DATE: 7th January 2019. PLACE: St Georges Church Bloomsbury. TIME: 19.00

 London College Of Fashion showed 12 MA Fashion Design Technology in Menswear at the beautiful St George’s Bloomsbury church.  Surrounded by colourful stained glass windows and impressive architecture, the Class of 2019 presented their collections to a packed audience, including renowned names in the press and fashion industry.

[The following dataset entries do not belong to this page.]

/-! ## Queues of a channel (06 R167, R168) -/

/-- The transfers of a tile that still move data, in issue order. -/
def Tile.moving (u : Tile) : List Xfer := u.xfers.filter (fun x => x.status == stOk && x.inject == 0 && x.kind != .rowc)

/-- The sectors that a transfer waits to move at a resource. -/
def Xfer.todoAt (x : Xfer) (id : Nat) : List Nat := x.todo.filter (fun a => resOfSector a == some id)

/-- Who has accesses queued at an edge channel: a tile, a runtime requester, or the channel's own checker. -/
inductive EdgeClient where
  | tile (t : Nat)
  | run (w : Nat)
  | check
  deriving DecidableEq, Repr

/-- What a queued sector belongs to. -/
inductive EdgeWork where
  | xfer (t : Nat) (x : Xfer)
  | acc (x : MemAccess)
  | check (e : CheckEntry)
  deriving DecidableEq, Repr

/-- A sector queued at a channel: its work, its package address, and whether it is of a granule on the burst path. -/
structure EdgeEntry where
  work : EdgeWork
  a : Nat
  whole : Bool
  deriving DecidableEq, Repr

/-- The number under which a client's rows are open. -/
def State.clientNumber (s : State) : EdgeClient → Nat
  | .tile t => s.logical t
  | .run w => 0x1000 + w
  | .check => 0x2000

/-- A queued sector writes. -/
def EdgeEntry.stores (e : EdgeEntry) : Bool :=
  match e.work with
  | .xfer _ x => x.stores
  | .acc x => x.words.isSome
  | .check c => c.write

/-- The access of a queued sector (06 R167): its request, and its granule or the sector itself. -/
def EdgeEntry.access (e : EdgeEntry) : Nat × Nat :=
  let n := match e.work with
    | .xfer _ x => x.id
    | .acc x => x.id
    | .check c => c.n
  (n, if e.whole then 256 * (e.a / 256) else e.a)

/-- The stack and channel of an EMCH resource. -/
def chanStack (id : Nat) : Nat := 2 * resSlot id + resInst id / 32
def chanNumber (id : Nat) : Nat := resInst id % 32

/-- Every sector that a client waits to move at a channel, in issue order. -/
def State.edgeAll (s : State) (cl : EdgeClient) (id : Nat) : List EdgeEntry :=
  let entry (w : EdgeWork) (a : Nat) : EdgeEntry := { work := w, a := a, whole := (s.inSwin a).isNone }
  match cl with
  | .tile t => (s.tile t).moving.flatMap (fun x => (x.todoAt id).map (entry (.xfer t x)))
  | .run w => (s.accsMoving.filter (·.who == w)).flatMap (fun x => (s.accTodo x id).map (entry (.acc x)))
  | .check =>
    let k := chanStack id
    let burst := s.get (pgEchk k (chanNumber id)) ECHK_CFG.PATH = 0
    match s.checkers.find? (fun e => e.1 == checkerKey k (chanNumber id)) with
    | some (_, x) => x.queue.map (fun e => { work := .check e, a := edgeBase k + e.off, whole := burst })
    | none => []

/-- A client's queue at a channel: the sectors of its first 64 accesses. -/
def State.edgeQueue (s : State) (cl : EdgeClient) (id : Nat) : List EdgeEntry :=
  let all := s.edgeAll cl id
  let first := (all.map (·.access)).eraseDups.take 64
  all.filter (fun e => first.contains e.access)

/-- A queued sector moves, a read from `w`. -/
def State.edgeMove (s : State) (e : EdgeEntry) (w : WordFrom) : State :=
  match e.work with
  | .xfer t x => s.moveSector t x e.a w
  | .acc x => s.moveAcc x e.a w
  | .check c => s.checkMove (edgeStack e.a) (edgeChannel (edgeOffset e.a)) c

/-! ## Slots of a channel (06 R165 to R168, R181, R182) -/

/-- The key of an open row: pseudo-channel and bank. -/
def edgeKey (x bank : Nat) : Nat := 64 * x + bank

def Res.setRow (r : Res) (key row ready who : Nat) : Res :=
  { r with rows := r.rows.filter (fun e => e.1 != key) ++ [(key, row, ready, who)] }

/-- Whether a row is open for an owner in slot `e` (06 R165). -/
def Res.edgeOpen (r : Res) (who x bank row : Nat) : Bool :=
  r.rows.any (fun e => e.1 == edgeKey x bank && e.2.1 == row && e.2.2.2 == who && e.2.2.1 + 12 ≤ r.slots
    && r.slots ≤ e.2.2.1 + 44)

/-- What the cache does for a queued sector: it takes part in sector-engine reads of tiles and runtime requesters; a checker
reads the stack (assumption log 66). -/
def State.entryLook (s : State) (e : EdgeEntry) (n : Nat) : CacheLook :=
  match e.work with
  | .check _ => .none
  | _ => if e.whole || e.stores then .none else s.cacheLook (edgeStack e.a) (edgeChannel (edgeOffset e.a)) e.a n

/-- Whether a queued sector can move in slot `n`: the cache holds it, or its row is open for its owner. -/
def State.entryGoes (s : State) (who : Nat) (r : Res) (e : EdgeEntry) : Bool :=
  let o := edgeOffset e.a
  match s.entryLook e r.slots with
  | .hit _ _ _ => true
  | .waits => false
  | _ => r.edgeOpen who (edgePseudo o) (edgeBank o) (edgeRow o)

/-- One pseudo-channel moves its owner's oldest sector that can move and has no earlier access to the same sector before
it. -/
def State.serveEdgeHalf (s : State) (cl : EdgeClient) (id x : Nat) : State :=
  let r := s.resAt id
  let q := (s.edgeQueue cl id).filter (fun e => edgePseudo (edgeOffset e.a) == x)
  let pick := q.foldl (fun (m : List Nat × Option EdgeEntry) e =>
    match m.2 with
    | some _ => m
    | none => (e.a :: m.1, if !m.1.contains e.a && s.entryGoes (s.clientNumber cl) r e then some e else none)) ([], none)
  match pick.2 with
  | none => s
  | some e =>
    let l := s.entryLook e r.slots
    let w : WordFrom := match l with | .hit _ _ w => .line w | _ => .stack
    (s.edgeMove e w).cacheServed (edgeStack e.a) e.a r.slots l

/-- A client's slot of an edge channel: both pseudo-channels. -/
def State.serveEdge (s : State) (cl : EdgeClient) (id : Nat) : State :=
  if s.asleep (edgeBase (chanStack id)) 32 then s else (s.serveEdgeHalf cl id 0).serveEdgeHalf cl id 1

/-! ## Visits (06 R164, R165) -/

/-- The owner of the slot `d` slots on: past the end of the period, of the calendar that takes over there. -/
def State.ownerAhead (s : State) (id d : Nat) : Nat :=
  let r := s.resAt id
  let c := s.calOf id
  let i := r.idx + d
  if i < c.period then c.owner i
  else match r.next with
    | some n => n.owner ((i - c.period) % n.period)
    | none => c.owner (i % c.period)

Inspiration for the collections ranged from the back-to-basics sensibilities of Rachel Brown – who sought simplicity with her minimal silhouettes – to the more abstract idea of “psychological distance”, as expressed by English scholar Edward Bullough in 1912 and explored in Jialin Chen’s final offering. Ahmed Sorour’s final collection tapped into his Egyptian roots, confronting class, gender, and perceptions of the country. The inspiration for a range of kitschy, gender-defying garments. On the darker side of things, Daoyuan Ding presented a collection that was almost entirely monochrome, with asymmetrical tailoring and wide-brimmed hats all in shades of black, grey, and the occasional brown. The darkness is no surprise though, really, with the designer citing a Freud essay and surrealist artworks as an influence

NAME: JIALIN CHEN.

Always the years between us. Her designs aimed to demonstrate how fashion design can embrace emotions through aesthetic values and bring personal experiences to life, developed from the concept of “psychological distance” as expressed by Edward Bullough (1912).

NAME: BONGSEOK GWON.

Bongseok Gwon has tried to express the struggles that we all experience to find out who we are and define what we want in life. “This project is an expression of myself in the quest to find the meaning of life”, he told us.

NAME: ZHUTI PAN.

Zhuti took inspiration from her time commuting around London on the tube, where she observed passenger standing closely with their personal space being constantly invaded. As she explained: “proxemics is a main clue for the collection, which helped me to developing my own design methodology: folding and overlapping.”

NAME: CHAO HE

Chao He plays with textures, colours and patterns in his collection, in an attempt to go beyond our understanding of fashion and explore new possibilities, as he explained: “My project is inspired on how to extend our awareness, in order to have the opportunity to explore parallel universes where we might exist.”

NAME: AHMED SEROUR

Presenting a multicolour and joyful set of designs, Ahmed Serour found his inspiration in male belly dancers, merging traditional Egyptian kitsch aesthetics  with trash couture.

NAME: DAOYUAN DING

Aiming to express the vagueness of the objects and human identities, Daoyuan’s collection, titled Migratory Vagueness, tells the story that there is nothing really defined, represented by The Uncanny, in which the familiar is unfamiliar.